Comparison of Optimizers

Version 1.00

(C) 2021 - Umberto Michelucci, Michela Sperti

This notebook is part of the book Applied Deep Learning: a case based approach, 2nd edition from APRESS by U. Michelucci and M. Sperti.

Introduction

This notebook contains the code with which you can compare different optimizers in Keras and see how much faster (or slower) each is when applied on a simple problem. If you are interested in a complete discussion about this check Chapter 5 in my book ADL 2nd edition.

import numpy as np
import matplotlib.pyplot as plt
import tensorflow as tf
import tensorflow.keras as keras
import random
import matplotlib.font_manager as fm

# tensorflow libraries
import tensorflow as tf
from tensorflow import keras
from tensorflow.keras import layers

Environment Set-up

The following cells will prepare the environment and download the files that you will need to run this notebook. You can run the entire notebook on Google Colab without downloading anything manually. For more information on each cell check the comments in each.

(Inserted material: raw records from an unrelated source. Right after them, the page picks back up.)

/-- The links of a launch's galley. -/
def State.allLinks (s : State) (lk : Nat) (l : Launch) : List (Nat × Nat × LinkW) :=
  let g := s.galleyOf lk l
  (List.range l.nformes).flatMap fun k => (fLinkWs (g.img k)).map fun (i, w) => (k, i, w)

/-- The configuration of the AG element that an AG port names, whether or not its forme is cached. -/
def State.agCfg (s : State) (r : PRef) : Option Cfg :=
  if r.l.nformes ≤ r.k then none
  else
    let img := (s.galleyOf r.lk r.l).img r.k
    if fConf img r.c && opAg (fCfg img r.c).op then some (fCfg img r.c) else none

/-- Cause 2: the port (R300, R304). -/
def State.portWrong (s : State) (r : PRef) (c : Cmd) : Bool :=
  if c.portless then c.port != 255
  else if 64 ≤ c.port then true
  else if r.ag then
    c.scop == 8
    || (match s.agCfg r with
        | none => true
        | some cfg => match c.agOp with
          | some op => cfg.op != op
          | none => false)
    || ((c.scop == 6 || (c.scop == 5 && c.dir2 != 0)) && r.l.scrollsAt r.k)
  else if c.scop == 1 || c.scop == 2 || c.scop == 8 then
    let named := (s.allLinks r.lk r.l).filter fun (k, _, w) => w.xend != 0 && 48 + w.xnum == r.q && r.l.segOfForme k == r.n
    let source := c.scop == 1 || (c.scop == 8 && c.fld 80 1 == 0)
    match named with
    | [(_, _, w)] => w.xend != (if source then 1 else 2)
    | _ => true
  else c.scop < 12

/-- Whether a command needs a layout record. -/
def Cmd.needsLh (c : Cmd) : Bool := [1, 2, 3, 4, 5, 7, 9, 10, 11].contains c.scop

/-- Cause 3: the handles. -/
def Cmd.handleBad (c : Cmd) : Bool :=
  (if c.needsLh then c.lh.isNone else c.handle != 0)
  || (c.scop == 5 && c.dir2 == 0 && c.dlh.isNone)
  || (c.scop == 10 && (match c.lh with
      | some (r, _) => let t := lrTemplate r
        templateAny t || (templateHdr t).spar != 0 || 2 ≤ (templateHdr t).slay
      | none => false))

/-- The highest index that a nest reaches on each dimension. -/
def Cmd.reach (c : Cmd) : List Nat :=
  (List.range 4).foldl (fun t l =>
    let (d, step, n) := c.level l
    if d = 7 then t else lmod t d (· + (n - 1) * step)) (c.index 0)

/-- Whether a nest leaves the grid of a record. -/
def Cmd.beyond (c : Cmd) (r : BitVec 512) : Bool :=
  ((List.range 5).zip c.reach).any fun (k, m) => (if k < lrNdim r then lrCountM1 r k else 0) < m

/-- Cause 4: the range of a nest. -/
def Cmd.rangeBad (c : Cmd) : Bool :=
  c.nest && ((match c.lh with
    | some (r, _) => c.beyond r
    | none => false)
    || (match c.dlh with
      | some (r, _) => c.beyond r
      | none => false))

/-- Cause 5: a scratchpad region beyond the slot's quota. -/
def State.spadBad (s : State) (r : PRef) (c : Cmd) : Bool :=
  let size := regionSize (s.ringSt r.g).spquota r.b
  if c.scop = 6 then size < 32 * (c.w3 + c.fld 64 16)
  else if c.scop = 5 && c.dir2 != 0 then
    match c.lh with
    | some (rec, _) => size < 32 * c.w3 + c.elems * lrTbytes rec
    | none => false
  else false

/-- FORME and LINK of an overflow command: its link word. -/
def State.ovfLink (s : State) (r : PRef) (c : Cmd) : Option LinkW :=
  let k := c.w3
  if k < r.l.nformes then ((fLinkWs ((s.galleyOf r.lk r.l).img k)).find? fun (i, _) => i == c.fld 64 6).map fun x => x.2
  else none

# Referring to the following cell, if you want to re-clone a repository
# inside the google colab instance, you need to delete it first. 
# You can delete the repositories contained in this instance executing 
# the following two lines of code (deleting the # comment symbol).

# !rm -rf ADL-Book-2nd-Ed 
# This command actually clone the repository of the book in the google colab
# instance. In this way this notebook will have access to the modules
# we have written for this book.

# Please note that in case you have already run this cell, and you run it again
# you may get the error message:
#
# fatal: destination path 'ADL-Book-2nd-Ed' already exists and is not an empty directory.
# 
# In this case you can safely ignore the error message.

!git clone https://github.com/toelt-llc/ADL-Book-2nd-Ed.git
Cloning into 'ADL-Book-2nd-Ed'...
remote: Enumerating objects: 1915, done.
remote: Counting objects: 100% (35/35), done.
remote: Compressing objects: 100% (33/33), done.
remote: Total 1915 (delta 3), reused 32 (delta 2), pack-reused 1880
Receiving objects: 100% (1915/1915), 655.46 MiB | 29.07 MiB/s, done.
Resolving deltas: 100% (951/951), done.
Checking out files: 100% (624/624), done.
# This cell imports some custom written functions that we have created to 
# make the plotting easier. You don't need to undertsand the details and 
# you can simply ignore this cell.
# Simply run it with CMD+Enter (on Mac) or CTRL+Enter (Windows or Ubuntu) to
# import the necessary functions.

import sys
sys.path.append('ADL-Book-2nd-Ed/modules/')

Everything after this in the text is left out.